The IDF' invasion into matters where it doesn't belong reached a new low last week, when the manpower unit in the General Staff, headed by Maj. Gen. Elazar Stern, conducted a public opinion poll. Stern, a favorite of Chief of Staff Moshe Ya'alon, had his subordinates in the behavioral sciences department order female soldiers to call civilians and ask questions - not pure military questions, like the efficacy of the M-16 versus the Galil, or whether flanking from right or left works best, but over subjects embroiled in political dispute - the evacuation of the settlements and the defense budget. Presumably, the IDF hoped the answers would help its campaigns to avoid participating in the evacuation and to increase its budget, the same budget that paid for the poll.

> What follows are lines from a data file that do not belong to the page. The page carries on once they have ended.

theorem Auction.Inv.bid {s : Auction} (h : Auction.Inv a m s) (hm : ∀ row ∈ a, row.length = m) {i j : Nat} (hi : i < a.length)
    (hfree : s.col.getD i none = none) (hb : (bestBid (a.getD i []) (a.length + 1) s.price).1 = some j) :
    Auction.Inv a m (s.bid i j (bestBid (a.getD i []) (a.length + 1) s.price).2) := by
  obtain ⟨h0, h12, -, hsome⟩ := bestBid_spec a i s.price
  obtain ⟨hmay, hv, hsecond⟩ := hsome j hb
  generalize (bestBid (a.getD i []) (a.length + 1) s.price).2 = v at h0 h12 hv hsecond ⊢
  have hj : j < m := by
    have := hmay.1
    rwa [List.getD_eq_getElem _ _ hi, hm _ (List.getElem_mem hi)] at this
  have hprice : ∀ k, (s.price.set j (s.price.getD j 0 + v.1 - v.2 + 1)).getD k 0 =
      s.price.getD k 0 + if k = j then v.1 - v.2 + 1 else 0 := fun k => by
    rw [getD_set _ _ _ _ _ (h.price_len.symm ▸ hj)]
    split
    · subst k; omega
    · simp
  have howner : ∀ k, (s.owner.set j (some i)).getD k none = if k = j then some i else s.owner.getD k none := fun k =>
    getD_set _ _ _ _ _ (h.owner_len.symm ▸ hj)
  have hcol : ∀ k, (s.bid i j v).col.getD k none =
      if k = i then some j else if s.owner.getD j none = some k then none else s.col.getD k none := fun k => by
    unfold Auction.bid
    dsimp only
    split
    case _ o ho =>
      have hlt : o < s.col.length := by
        by_contra hge
        have := (h.col_owner o j).mpr ho
        simp [List.getD_eq_getElem?_getD, List.getElem?_eq_none (not_lt.mp hge)] at this
      rw [getD_set _ _ _ _ _ (by simpa [h.col_len] using hi), getD_set _ _ _ _ _ hlt]
      simp only [ho, Option.some.injEq, eq_comm]
    case _ ho =>
      rw [getD_set _ _ _ _ _ (h.col_len.symm ▸ hi)]
      simp only [ho, reduceCtorEq, if_false]
  have hworth : ∀ k l, worth a (s.bid i j v).price k l = worth a s.price k l - if l = j then v.1 - v.2 + 1 else 0 :=
    fun k l => by simp only [worth, netValue, Auction.bid, hprice]; omega
  refine ⟨by simp [Auction.bid, h.price_len], by simp [Auction.bid, h.owner_len], ?_, h.done_len, fun k l => ?_, fun k => ?_,
    fun k hk => ?_, fun k l hk => ?_, fun k hk hd l hl => ?_⟩
  · unfold Auction.bid; dsimp only; split <;> simp [h.col_len]
  · rw [hcol]
    show _ ↔ (s.owner.set j (some i)).getD l none = some k
    rw [howner]
    have hk := h.col_owner k l
    by_cases hki : k = i
    · subst k
      rw [if_pos rfl, Option.some.injEq]
      by_cases hlj : l = j
      · simp [hlj]
      · rw [if_neg hlj, ← hk, hfree]
        simp [Ne.symm hlj]
    · rw [if_neg hki]
      have hkj := h.col_owner k j
      by_cases hown : s.owner.getD j none = some k
      · rw [if_pos hown]
        by_cases hlj : l = j
        · simp [hlj, Ne.symm hki]
        · rw [if_neg hlj, ← hk, hkj.mpr hown]
          simp [Ne.symm hlj]
      · rw [if_neg hown]
        by_cases hlj : l = j
        · rw [if_pos hlj, hlj]
          exact iff_of_false (fun hc => hown (hkj.mp hc)) (by simp [Ne.symm hki])
        · rw [if_neg hlj]
          exact hk
  · show 0 ≤ (s.price.set j _).getD k 0
    rw [hprice]
    have := h.price_nonneg k
    split <;> omega
  · replace hk : (s.owner.set j (some i)).getD k none = none := hk
    show (s.price.set j _).getD k 0 = 0
    rw [howner] at hk
    rw [hprice]
    split at hk
    · cases hk
    · rw [if_neg ‹_›, h.price_free k hk, add_zero]
  · rw [hcol] at hk
    simp only [hworth]
    by_cases hki : k = i
    · subst k
      obtain rfl : j = l := by simpa using hk
      refine ⟨hmay, by rw [if_pos rfl]; omega, fun c hc => ?_⟩
      by_cases hcj : c = j
      · subst c; omega
      · have := hsecond c hc hcj
        rw [if_neg hcj, if_pos rfl]; omega
    · rw [if_neg hki] at hk
      split at hk
      · cases hk
      · obtain ⟨hml, h1, hall⟩ := h.placed k l hk
        have hlj : l ≠ j := fun hlj => ‹¬ s.owner.getD j none = some k› ((h.col_owner k j).mp (hlj ▸ hk))
        refine ⟨hml, by rw [if_neg hlj]; omega, fun c hc => ?_⟩
        have := hall c hc
        rw [if_neg hlj]
        split <;> omega
  · rw [hworth]
    have := h.gaveUp k hk hd l hl
    split <;> omega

According to the twisted logic that enabled Ya'alon and Stern to allow the behavioral sciences department to turn to civilians, some of whom were probably horrified to hear from the General Staff by phone and ready to say whatever they thought the army wanted them to say, it would be easy to figure where this will continue: in an angry appearance at the Knesset Foreign Affairs and Defense Committee, the chief of staff or his predecessor, Defense Minister Shaul Mofaz, pull out data showing that nine out of ten Israelis trust considerably the senior command of the IDF, while only three of 10 Israelis trust the prime minister and two make fun of the Knesset. The hint will be obvious, like the answer to a question that has yet to be included in an IDF poll: Considering the chaos in the country, would you be in favor of a military coup d'etat?

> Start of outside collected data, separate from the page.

-- ==== Sys2Proof/Proofs/NarratorSteps.lean ====
section
/-! PROOFS. The Narrator's steps (R323, R325, R326, R331). -/
namespace Sys2Proof.Machine
open Sys2Proof

/-! ### Starts and ends -/

section
variable {s : State} {d : NarratorDecl} (hdecl : s.narrDecl = some d)
include hdecl

theorem State.narrStart_running (h : s.narr.running = true) : s.narrStart = s := by
  rw [State.narrStart, hdecl]
  exact if_pos h

theorem State.narrStart_idle (h : s.narr.running = false) (hrows : (buildStep d s.narr.sessions).any (fun x => x.inStep != 0 || x.embedding) = false) :
    s.narrStart = s := by
  rw [State.narrStart, hdecl]
  dsimp only
  rw [h, hrows, if_neg Bool.false_ne_true, if_neg Bool.false_ne_true]

theorem State.narrStart_rows {c : Nat} (hctx : s.narr.ctx = some c) (h : s.narr.running = false)
    (hrows : (buildStep d s.narr.sessions).any (fun x => x.inStep != 0 || x.embedding) = true) :
    s.narrStart = State.account { s with narr := { s.narr with sessions := buildStep d s.narr.sessions, running := true } } c 11 (s.ctx c).weightBytes := by
  rw [State.narrStart, hdecl]
  dsimp only
  rw [h, hrows, if_neg Bool.false_ne_true, if_pos rfl, hctx]
  rfl

theorem State.narrComplete_idle (h : s.narr.running = false) (us : Nat) (logits : List (Nat × List Word)) : s.narrComplete us logits = s := by
  rw [State.narrComplete, hdecl]
  exact if_pos (by rw [h]; rfl)

theorem State.narrComplete_running (h : s.narr.running = true) (us : Nat) (logits : List (Nat × List Word)) :
    s.narrComplete us logits =
      (let u : State := { s with narr := { s.narr with
        running := false, steps := (s.narr.steps + 1) % 2 ^ 64, stepMax := max s.narr.stepMax (us % 2 ^ 32) } }
      (u.narr.sessions.foldl (fun s x => s.narrToken d logits x) u).narrBoundary) := by
  rw [State.narrComplete, hdecl]
  exact if_neg (by rw [h]; decide)

end

/-! ### Sessions that do not sample -/

/-- What the end of a step is for a session that does not sample. -/
def Session.stepped (y : Session) : Session := if y.st = .prefill then { y with pos := y.pos + y.inStep, inStep := 0 } else { y with inStep := 0 }

theorem Session.stepped_kept (y : Session) : y.stepped.num = y.num ∧ y.stepped.tokens = y.tokens ∧ y.stepped.st = y.st := by
  rw [Session.stepped]
  split <;> exact ⟨rfl, rfl, rfl⟩

theorem State.narrToken_not_sampling {s : State} {d : NarratorDecl} {logits : List (Nat × List Word)} {x : Session} (h : samples d x = false) :
    (s.narrToken d logits x).narr.sessions = modWhere (fun y => y.num == x.num) Session.stepped s.narr.sessions := by
  have heq : s.narrToken d logits x =
      { s with narr := { s.narr with sessions := modWhere (fun y => y.num == x.num) Session.stepped s.narr.sessions } } := if_pos (by rw [h]; rfl)
  rw [heq]

/-! ### What a step holds -/

section
variable {d : NarratorDecl} {xs : List Session}

theorem map_num_atBoundary (xs : List Session) : (xs.map Session.atBoundary).map (·.num) = xs.map (·.num) := by
  rw [List.map_map]
  exact List.map_congr_left fun x _ => x.atBoundary_num

section
variable (hnodup : (xs.map (·.num)).Nodup)
include hnodup

theorem nodup_atBoundary : ((xs.map Session.atBoundary).map (·.num)).Nodup := by
  rw [map_num_atBoundary]
  exact hnodup

theorem map_num_buildStep : (buildStep d xs).map (·.num) = xs.map (·.num) := by
  rw [buildStep_eq, map_withEmbedding _ (fun _ _ => rfl), map_num_withRows (nodup_atBoundary hnodup), map_num_atBoundary]

theorem sum_buildStep_le : (((buildStep d xs).filter (fun y => y.st == .prefill)).map (·.inStep)).sum ≤ 128 := by
  rw [buildStep_eq, sum_rows_withEmbedding]
  exact sum_withRows_le (nodup_atBoundary hnodup)

/-- A session in the step is one at the boundary, with its rows and perhaps the embedding. -/
theorem mem_buildStep {y : Session} (hy : y ∈ buildStep d xs) : ∃ x : Session, ∃ b : Bool, (y = { x.atBoundary with embedding := b } ∧ x.atBoundary.st ≠ .prefill) ∨
    (∃ k ≤ NarratorDecl.rows d x.atBoundary - x.atBoundary.pos, y = { x.atBoundary with inStep := k, embedding := b } ∧ x.atBoundary.st = .prefill) := by
  rw [buildStep_eq] at hy
  obtain ⟨z, hz, b, rfl⟩ := mem_withEmbedding hy
  obtain ⟨w, hw, rfl⟩ := List.mem_map.mp hz
  obtain ⟨x, hx, rfl⟩ := List.mem_map.mp hw
  refine ⟨x, b, ?_⟩
  rcases withRows_cases (d := d) (nodup_atBoundary hnodup) hw with ⟨hst, heq⟩ | ⟨hst, k, hk, heq⟩
  · exact Or.inl ⟨by rw [heq], hst⟩
  · exact Or.inr ⟨k, hk, by rw [heq], hst⟩

theorem buildStep_decode {y : Session} (hy : y ∈ buildStep d xs) (hst : y.st = .decode) : y.inStep = 1 := by
  obtain ⟨x, b, ⟨rfl, -⟩ | ⟨k, -, rfl, hpre⟩⟩ := mem_buildStep hnodup hy
  · exact x.atBoundary_decode hst
  · rw [show x.atBoundary.st = .decode from hst] at hpre
    cases hpre

theorem buildStep_prefill {y : Session} (hy : y ∈ buildStep d xs) (hst : y.st = .prefill) : y.inStep ≤ NarratorDecl.rows d y - y.pos := by
  obtain ⟨x, b, ⟨rfl, hno⟩ | ⟨k, hk, rfl, -⟩⟩ := mem_buildStep hnodup hy
  · exact absurd hst hno
  · exact hk

theorem buildStep_embedding : ((buildStep d xs).filter (·.embedding)).length ≤ 1 ∧ ∀ y ∈ buildStep d xs, y.embedding = true → y.st = .embed := by
  rw [buildStep_eq]
  refine withEmbedding_one ?_ fun z hz => ?_
  · rw [map_num_withRows (nodup_atBoundary hnodup)]
    exact nodup_atBoundary hnodup
  · obtain ⟨w, hw, rfl⟩ := List.mem_map.mp hz
    obtain ⟨x, hx, rfl⟩ := List.mem_map.mp hw
    rw [(withRows_kept (nodup_atBoundary hnodup) hw).2.2, x.atBoundary_embedding]

end

end

end Sys2Proof.Machine

namespace Sys2Proof.Proofs
open Sys2Proof.Machine

/-- Settles O39. -/
theorem narratorSteps : Obligations.NarratorSteps := by
  unfold Obligations.NarratorSteps
  refine ⟨⟨fun s d hready hdecl => ?_, fun d xs hnodup => ?_, fun s d logits x hnodup hx hno y hy hnum => ?_⟩, fun xs b h => ⟨bestId_spec h, bestId_not_nan h⟩,
    fun d _ => expTab_nearest d, by decide +kernel, by decide +kernel, by decide +kernel, by decide +kernel, by decide +kernel, by decide +kernel, by decide +kernel,
    fun o => ⟨?_, ?_, ?_⟩, by decide +kernel, by decide +kernel, fun ws u last hu hne hpos => ?_, cleanUtf8_length_le, fun bs => cleanUtf8_ascii⟩
  · intro xs
    exact ⟨fun hrun => answers_congr (answers_whenReady rfl hready) (State.narrStart_running hdecl hrun),
      fun c hctx hrun hrows => answers_congr (answers_whenReady rfl hready) (State.narrStart_rows hdecl hctx hrun hrows),
      fun hrun hrows => answers_congr (answers_whenReady rfl hready) (State.narrStart_idle hdecl hrun hrows),
      fun num => answers_whenReady rfl hready,
      fun us logits hrun => answers_congr (answers_whenReady rfl hready) (State.narrComplete_running hdecl hrun us logits),
      fun us logits hrun => answers_congr (answers_whenReady rfl hready) (State.narrComplete_idle hdecl hrun us logits)⟩
  · intro ys
    obtain ⟨hone, hembed⟩ := buildStep_embedding (d := d) hnodup
    exact ⟨map_num_buildStep hnodup, fun y => buildStep_decode hnodup, sum_buildStep_le hnodup, fun y => buildStep_prefill hnodup, hone, hembed⟩
  · rw [State.narrToken_not_sampling hno] at hy
    obtain ⟨z, hz, rfl⟩ := List.mem_map.mp hy
    by_cases hzx : (z.num == x.num) = true
    · obtain rfl := List.inj_on_of_nodup_map hnodup hz hx (beq_iff_eq.mp hzx)
      rw [if_pos hzx]
      exact z.stepped_kept.2
    · rw [if_neg hzx] at hnum
      exact absurd (beq_iff_eq.mpr hnum) hzx
  · exact (logitDist_of_floor rfl (i := 0) (by decide +kernel) o).trans rfl
  · exact (logitDist_of_floor rfl (i := 64) (by decide +kernel) o).trans rfl
  · exact (logitDist_of_floor rfl (i := 256) (by decide +kernel) o).trans rfl
  · exact pickAt_mem (Nat.zero_le _) (by rw [Nat.zero_add]; exact draw_lt hu (sum_pos_of_weights hne hpos))

end Sys2Proof.Proofs

end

Not that heaven forbid the IDF wants to undertake a putsch. It just wants to know, for its database, if it has the right to collect intelligence about the civilian public and the political echelon.
Together with the chief of staff's standards that every lieutenant general receives, Ya'alon received from his predecessor the axiom that "the IDF does not choose its missions on its own." The desire to dodge the order to evacuate the settlements shows that the army does do its own choosing. It not only chooses its assignments, but also tries to execute its choice.
The government is also guilty of that, because it gave the army supreme authority over the assessment of the intelligence, the secrets of history, and the citizenry in the framework of the Home Front Command. When the command was formed, at the initiative of then-defense minister Moshe Arens, it included the Population Behavior Branch. Through that crack it was possible to stick not only a thermometer into the public, but also a tube.
In lectures from a seminar two years ago on "State-Army Relations" that were recently published in "Safra and Saifa," the journal of the Israel Association for Military History, affiliated with Tel Aviv University, Arens provided an official confirmation for what was until now only journalistic reporting. One of the clashes between him and then-chief of staff Ehud Barak, Arens said, "dealt with the establishment of a separate department in the Defense Ministry, for special forces. Barak thought the department should be part of the military framework and under the direct command of the chief of staff. I was of the view that such a department must be under the political echelon, in the civilian administration. We had a tough argument. There were hints that he would quit if I insisted. I held my ground, and that has what has prevailed until now."
In mid-April 1991, two weeks after taking up his job, there was a threat, not a real worry, that chief of staff Barak would quit, but the dispute between the two echelons was substantive. Barak based his argument on the Basic Law for the Army, which puts all the armed forces in the country under the authority of the IDF, from mortars to nuclear bomb. Arens said that special forces in every country are controled in every state by the civilian administration. The defense minister's assistant who supported Barak's appointment as chief of staff, Maj. Gen. Yisrael Tal, was given the authority to find a compromise. The one he came up with repaired some of the chief of staff's damaged pride, but made clear that the safety and trigger are in the hands of the political echelon.
This evening, at the Armored Corps Memorial at Latrun, many of Tal's friends and admirers will celebrate his 80th birthday. In addition to his place of honor in the history of making the army battle-ready, Tal participated in several events critical to the history of relations between the army and government: he was on the general staff and commander of a corps on the southern front in May 1967, when the IDF was pressing the government to go to war; he was deputy chief in the Yom Kippur War; he was the commander of the south who refused - at the cost of his chance of becoming chief of staff - to obey a rogue order from Moshe Dayan to renew the fighting at the end of 1973; and he was the assistant to then-defense minister Ariel Sharon, who during the Lebanon War opposed demands from officers that he resign.
The government's control over the army has experienced its ups and downs in the decades that Tal was involved in security and defense. Now, with Sharon and Mofaz, Ya'alon and Stern, it is at its low point.